Jamie participou do 1° Encontro Internacional dos Atingidos pela Vale.
Nesta entrevista, ele conta que a empresa tenta rebaixar direitos de
aposentadoria e remuneração dos trabalhadores.
Nesta semana vocês comemoraram o aniversário de nove meses de greve na empresa Vale Inco. Por qual motivo decidiram entrar em greve? JW: Optamos por entrar em greve porque a companhia argumentava que
nós não estávamos contribuindo suficientemente para os fundos de
pensão, ela queria que contribuíssemos diretamente. Só que, ao mesmo
tempo, a empresa se recusava a entregar detalhes de um possível futuro
contrato. Esse foi um abuso muito grande por parte da Vale.
Por causa da crise global que estourou em final de 2008, a Vale
achou oportuno tentar uma estratégia. Na época, muitas empresas
renegociaram contratos com os trabalhadores e empregados, já que
aparentemente a crise teria abalado os resultados dessas empresas. E a
Vale argumentou dessa mesma forma. Mas a Vale se diferencia das
empresas abaladas pela crise, que tiveram que pedir aos bancos novas
linhas de créditos, em um detalhe: Mesmo com a crise, a Vale lucrou!
Nossa opinião é de que a Vale fez o jogo do ¨eu também¨.
Daí os trabalhadores pensaram: se aceitarmos “ofertas”da Vale numa
situação como essa, de fazer muito lucro mesmo com a crise, o que
acontecerá com a gente se num cenário futuro a empresa tiver perdas?
Nosso sindicato tem mais de 100 anos de história e jamais tivemos uma
experiência de tanto desrespeito e agressividade.

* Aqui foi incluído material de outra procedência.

/-- Settles O59: the snapshot names one channel, whose handler enqueues the half and rearms it. -/
theorem hostDispatchServesAReceiveCompletion : Obligations.HostDispatchServesAReceiveCompletion := by
  intro s n r x ch row hh ht _ hn hst hch hu hsts herr hr hw hdone hne hrdy ha hslot hwrap
  obtain ⟨_, t, ⟨v, hv, rfl⟩, hm, he, hret, ho⟩ := (hostDispatch_receives hh ht rfl hn hst hch hu hsts herr hr hw hdone hne hrdy ha
    hslot hwrap).returnsCommand hh fun _ => trivial
  have hR := received_of_looked hv n r (addrOf row x)
  have hwakes : if (r.widx + 1) % s.cfg.cap n = r.ridx then KeepsOthers .hd s t
      else Rechecks (fun x => x.waitsIn (readsFrom n)) .hd s t := by
    have hvx : v.contexts = s.contexts ∧ v.cfg = s.cfg := by
      obtain ⟨_, _, rfl⟩ := hv
      exact ⟨rfl, rfl⟩
    refine wakes_of_received (v := v) (b := addrOf row x) hvx.1 hvx.2 fun b hb => (ho b hb).trans ?_
    exact ctx_of_contexts (moved_afterWrite _ s.cfg.readbackCheck (adtOff ch) (putFlags row x true false false)).contexts b
  generalize v.received n r (addrOf row x) = w at hR hm ho
  have hrow : ∀ o, w.row o = s.row o := fun o => congrArg (Tables.row · o) hR.tables
  have hwritten : ∀ o, w.isWritten o = s.isWritten o := fun o => congrArg (Tables.written · o) hR.tables
  have hsw : ∀ c, w.sw c = s.sw c := fun c => congrArg (Tables.sw · c) hR.tables
  have wrote := wrote_afterWrite w s.cfg.readbackCheck (adtOff ch) (putFlags row x true false false)
  have E := ((Edited.refl w).putRow (isCatRow_adtOff ch) wrote).putSw ch (Half.other x)
  have hdat := afterWrite_dat w s.cfg.readbackCheck (adtOff ch) (putFlags row x true false false)
  have hadr := afterWrite_adr w s.cfg.readbackCheck (adtOff ch) (putFlags row x true false false)
  have hcfg := wrote.moved.cfg.trans hR.kept.engine.cfg
  generalize w.afterWrite s.cfg.readbackCheck (adtOff ch) (putFlags row x true false false) = u at hm ho wrote E hdat hadr hcfg
  have hkept := hR.kept.trans E.kept
  have hq : u.row (adtOff ch) = putFlags row x true false false := wrote.row_same
  have hrows : KeepsRowsBut [adtOff ch] s u := fun o ho =>
    ⟨(wrote.keepsRowsBut o ho).1.trans (hrow o), (wrote.keepsRowsBut o ho).2.trans (hwritten o)⟩
  have hack : u.hcSts = s.hcSts &&& ~~~chanBit ch := E.status.1.trans (hR.sts.trans (by rw [hsts]))
  have herr : u.hcErr = s.hcErr := E.status.2.trans (hR.err.trans (by rw [hsts]; exact err_kept herr))
  have hnode : ∀ m, u.node m = _ := fun m => (wrote.moved.node m).trans (hR.node m)
  have harm : KeepsArming w u := (wrote.other (isCatRow_adtOff ch)).1.1
  have hidle : u.Idle := (wrote.moved.calm (hR.calm (begun_calm hh.safe ht))).2.1
  have hother : KeepsSwBut [ch] s (u.setSw ch (Half.other x)) := fun c hc => by
    rw [sw_setSw, if_neg (by simpa using hc)]
    exact (wrote.moved.sw c).trans (hsw c)
  have hmasks := E.masks
  obtain ⟨_, _, _, _, rfl⟩ := hm
  refine ⟨_, he, hret, hack, herr, (hnode n).trans (if_pos rfl), ⟨?_, ?_, ?_, fun k hk => ?_⟩, wrote.written_same, hrows,
    ⟨harm.1.trans hR.arming.1, harm.2.trans hR.arming.2⟩, hidle, ⟨?_, fun k => ?_⟩, ?_,
    ⟨hmasks.1.trans hR.masks.1, hmasks.2.trans hR.masks.2⟩, hkept.config, hother, fun m hm => ?_, hkept.log, hkept.mem,
    ⟨hkept.engine.cfg, hkept.engine.bstat, hkept.engine.lock, hkept.engine.fault⟩, hwakes⟩
  · exact (congrArg (rdyOf · x) hq).trans (rdyOf_putFlags ..)
  · exact (congrArg (dneOf · x) hq).trans (dneOf_putFlags ..)
  · exact (congrArg (errOf · x) hq).trans (errOf_putFlags ..)
  · exact (congrArg (·.getLsbD k) hq).trans (getLsbD_putFlags_other _ _ _ _ hk)
  · change u.adr = if u.cfg.readbackCheck then _ else _
    rw [hadr, hcfg]
    split
    · next hb => rw [hb]; exact adrWord_read _
    · next hb => rw [Bool.not_eq_true] at hb; rw [hb]; exact adrWord_write _
  · exact (congrArg (·[k]) hdat).trans ((wordsOf_get _ k).trans (congrArg (bits · _ _) hq.symm))
  · exact (sw_setSw ..).trans (if_pos rfl)
  · exact (hnode m).trans (if_neg (by simpa using hm))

E qual foi a reação da Vale em relação à greve de vocês? JW: Pensamos que a Vale, desde o início da crise, planejou demitir
os trabalhadores. Por ser uma empresa de capital aberto, com os ações
na bolsa de valores, a Vale achou que demitir poderia ser interpretado
pelo mercado como um erro da empresa e isso poderia abalar o valor de
suas ações. Mas com a greve, a empresa poderia argumentar que as
demissões são coisas de trabalho, culpa dos trabalhadores.

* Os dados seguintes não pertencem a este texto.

-- ==== Sys2Proof/Machine/Core.lean ====
section
/-!
DEFINITION. The machine behind Host/Core.lean.
-/
def Sys2Proof.core : Host.Core := { State := Sys2Proof.Machine.State, Fault := Sys2Proof.Machine.Fault, Refusal := Sys2Proof.Machine.Refusal, step := Sys2Proof.Machine.step, reset := Sys2Proof.Machine.State.reset }
end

Caso a gente tivesse aceitado a ¨oferta¨ da Vale, a empresa também
teria ganhado também. Por isso, no começo da nossa luta, a Vale se
recusou a negociar. Demorou sete meses e meio para a Vale sentar na
mesa com gente. Daí passamos aos trabalhadores a decisão: votar a favor
ou contra a oferta da Vale. Houve, então, um plebiscito geral dos
trabalhadores. Mais de 90% dos trabalhadores optaram por não aceitar a
oferta. Podemos imaginar como a proposta da Vale era horrível.
Como as comunidades mineiras de Sudbury veem o fato da empresa Vale ser considerada no mundo uma empresa brasileira? JW: A Vale está tentando desclassificar nossa luta como racista,
como se odiássemos os brasileiros. Mas não é nada disso. A Vale é uma
empresa global. Atua de forma global, o lucro é global.

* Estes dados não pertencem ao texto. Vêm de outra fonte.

-- ==== Sys2Proof/Laws/Arith.lean ====
section
/-!
SUPPORT. The wrap-around arithmetic as bit-vector arithmetic, the flags of a result, and words against their ids.
-/
namespace Sys2Proof.Machine

theorem wrap_toInt (w : Word) : wrap w.toInt = w := BitVec.ofInt_toInt

theorem toInt_wrap_of_fits {v : Int} (h : FitsWord v) : (wrap v).toInt = v := by
  unfold wrap
  rw [BitVec.toInt_ofInt]
  have h1 := h.1
  have h2 := h.2
  simp only [minInt, maxInt] at h1 h2
  simp only [Int.bmod_def]
  omega

theorem fits_toInt (w : Word) : FitsWord w.toInt := by
  have h1 := BitVec.toInt_lt (x := w)
  have h2 := BitVec.le_toInt (x := w)
  constructor <;> simp only [minInt, maxInt] <;> omega

@[simp] theorem addWrap_eq (a b : Word) : addWrap a b = a + b := by
  unfold addWrap wrap
  rw [BitVec.ofInt_add, BitVec.ofInt_toInt, BitVec.ofInt_toInt]

@[simp] theorem subWrap_eq (a b : Word) : subWrap a b = a - b := by
  unfold subWrap wrap
  rw [Int.sub_eq_add_neg, BitVec.ofInt_add, BitVec.ofInt_neg, BitVec.ofInt_toInt, BitVec.ofInt_toInt, BitVec.sub_eq_add_neg]

@[simp] theorem incWrap_eq (v : Word) : incWrap v = v + 1 := by
  unfold incWrap wrap
  rw [BitVec.ofInt_add, BitVec.ofInt_toInt]
  rfl

theorem toInt_add_one {a : Word} (h : a.toInt < maxInt) : (a + 1).toInt = a.toInt + 1 := by
  rw [← incWrap_eq]
  exact toInt_wrap_of_fits ⟨by have := (fits_toInt a).1; omega, by omega⟩

@[simp] theorem flagsOf_z (v : Word) : (flagsOf v).z = decide (v.toInt = 0) := rfl

@[simp] theorem flagsOf_n (v : Word) : (flagsOf v).n = decide (v.toInt < 0) := rfl

/-- R27: no result sets both flags. -/
theorem flagsOf_not_both (v : Word) : ¬((flagsOf v).z = true ∧ (flagsOf v).n = true) := by
  simp only [flagsOf_z, flagsOf_n, decide_eq_true_eq]
  omega

theorem toInt_inj {a b : Word} : a.toInt = b.toInt ↔ a = b := BitVec.toInt_inj

@[simp] theorem eqBit_eq (a b : Word) : eqBit a b = decide (a = b) := by
  unfold eqBit
  simp only [toInt_inj]

@[simp] theorem RegId.ofWord_word (r : RegId) : RegId.ofWord r.word = some r := by cases r <;> rfl

theorem RegId.word_of_ofWord {w : Word} {r : RegId} (h : RegId.ofWord w = some r) : r.word = w := by
  unfold RegId.ofWord at h
  apply BitVec.eq_of_toNat_eq
  split at h <;> first | (cases h; next e => rw [e]; rfl) | cases h

@[simp] theorem RegOperand.ofWord_regWord (r : RegId) : RegOperand.ofWord r.word = .reg r := by
  simp [RegOperand.ofWord]

@[simp] theorem RegOperand.word_ofWord (w : Word) : (RegOperand.ofWord w).word = w := by
  unfold RegOperand.ofWord
  split
  · next h => exact RegId.word_of_ofWord h
  · rfl

/-- A legal operand is what its word decodes to. -/
theorem RegOperand.ofWord_word {o : RegOperand} (h : o.legal = true) : RegOperand.ofWord o.word = o := by
  cases o with
  | reg r => exact RegOperand.ofWord_regWord r
  | illegal w => cases h

@[simp] theorem Opcode.ofWord_word (o : Opcode) : Opcode.ofWord o.word = some o := by cases o <;> rfl

theorem Opcode.word_of_ofWord {w : Word} {o : Opcode} (h : Opcode.ofWord w = some o) : o.word = w := by
  unfold Opcode.ofWord at h
  apply BitVec.eq_of_toNat_eq
  split at h <;> first | (cases h; next e => rw [e]; rfl) | cases h

theorem Opcode.word_ne_sentinel (o : Opcode) : o.word ≠ sentinelWord := by cases o <;> decide

/-- R77: the opcode words are 0..20. -/
theorem Opcode.ofWord_isSome_iff (w : Word) : (Opcode.ofWord w).isSome = true ↔ 0 ≤ w.toInt ∧ w.toInt ≤ 20 := by
  constructor
  · intro h
    obtain ⟨o, ho⟩ := Option.isSome_iff_exists.1 h
    have := Opcode.word_of_ofWord ho
    subst this
    cases o <;> decide
  · intro h
    have hn : w.toNat ≤ 20 := by
      have := BitVec.toInt_eq_toNat_cond w
      split at this <;> omega
    have hw : w = BitVec.ofNat 32 w.toNat := by simp
    rw [hw]
    generalize w.toNat = n at hn
    interval_cases n <;> rfl

end Sys2Proof.Machine
end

‘One Day Longer, One day stronger!’ – ‘Um dia a mais, um dia mais fortes!’ – o que significa esse grito de greve para vocês? JW: Nos anos noventa houve uma grande greve em West Virginia , nos
Estados Unidos, que durou 20 meses. Era uma greve dos trabalhadores do
aço. Esse também foi o grito de greve desses trabalhadores. Voltamos
com ele agora. O grito mostra que mesmo a greve estando mais difícil a
cada dia, isso quer dizer que a greve continua durando. Cada dia mais
difícil desse é mais uma dia de greve. Os trabalhadores em greve ficam
mais determinados na luta.
Depois de 9 meses de greve temos um bebê nascendo? JW: Faz alguns dias que não me comunico com meus companheiros no Canadá, mas a ideia era fazer um jantar comemorativo
dos nove meses de greve na esperança do bebê nascer. Antigamente, eu
era trabalhador preocupado somente com questões de segurança do
trabalho, para trabalharmos de forma digna. Hoje, depois desses meses
de greve e dessa viagem com a Caravana dos Atingidos pela Vale, aqui no
Brasil, eu não sou mais apenas um trabalhador. Eu aprendi muito e hoje
eu me tornei um trabalhador militante.
Trabalhamos duro, é um trabalho físico com muitos riscos. Eu
trabalho com lava quente e uma vez num acidente tudo explodiu perto de
mim, perto do meu corpo. Somos trabalhadores fortes. Mas o que eu vi em
algumas comunidades aqui no Brasil me fez chorar. Todo mundo vê, todo
mundo sabe o que acontece com as comunidades atingidas pela mineração.
O governo sabe, a Vale sabe, mas ninguém faz nada. É para chorar
mesmo. Não é que eu acredite que tudo possa ser resolvido amanhã.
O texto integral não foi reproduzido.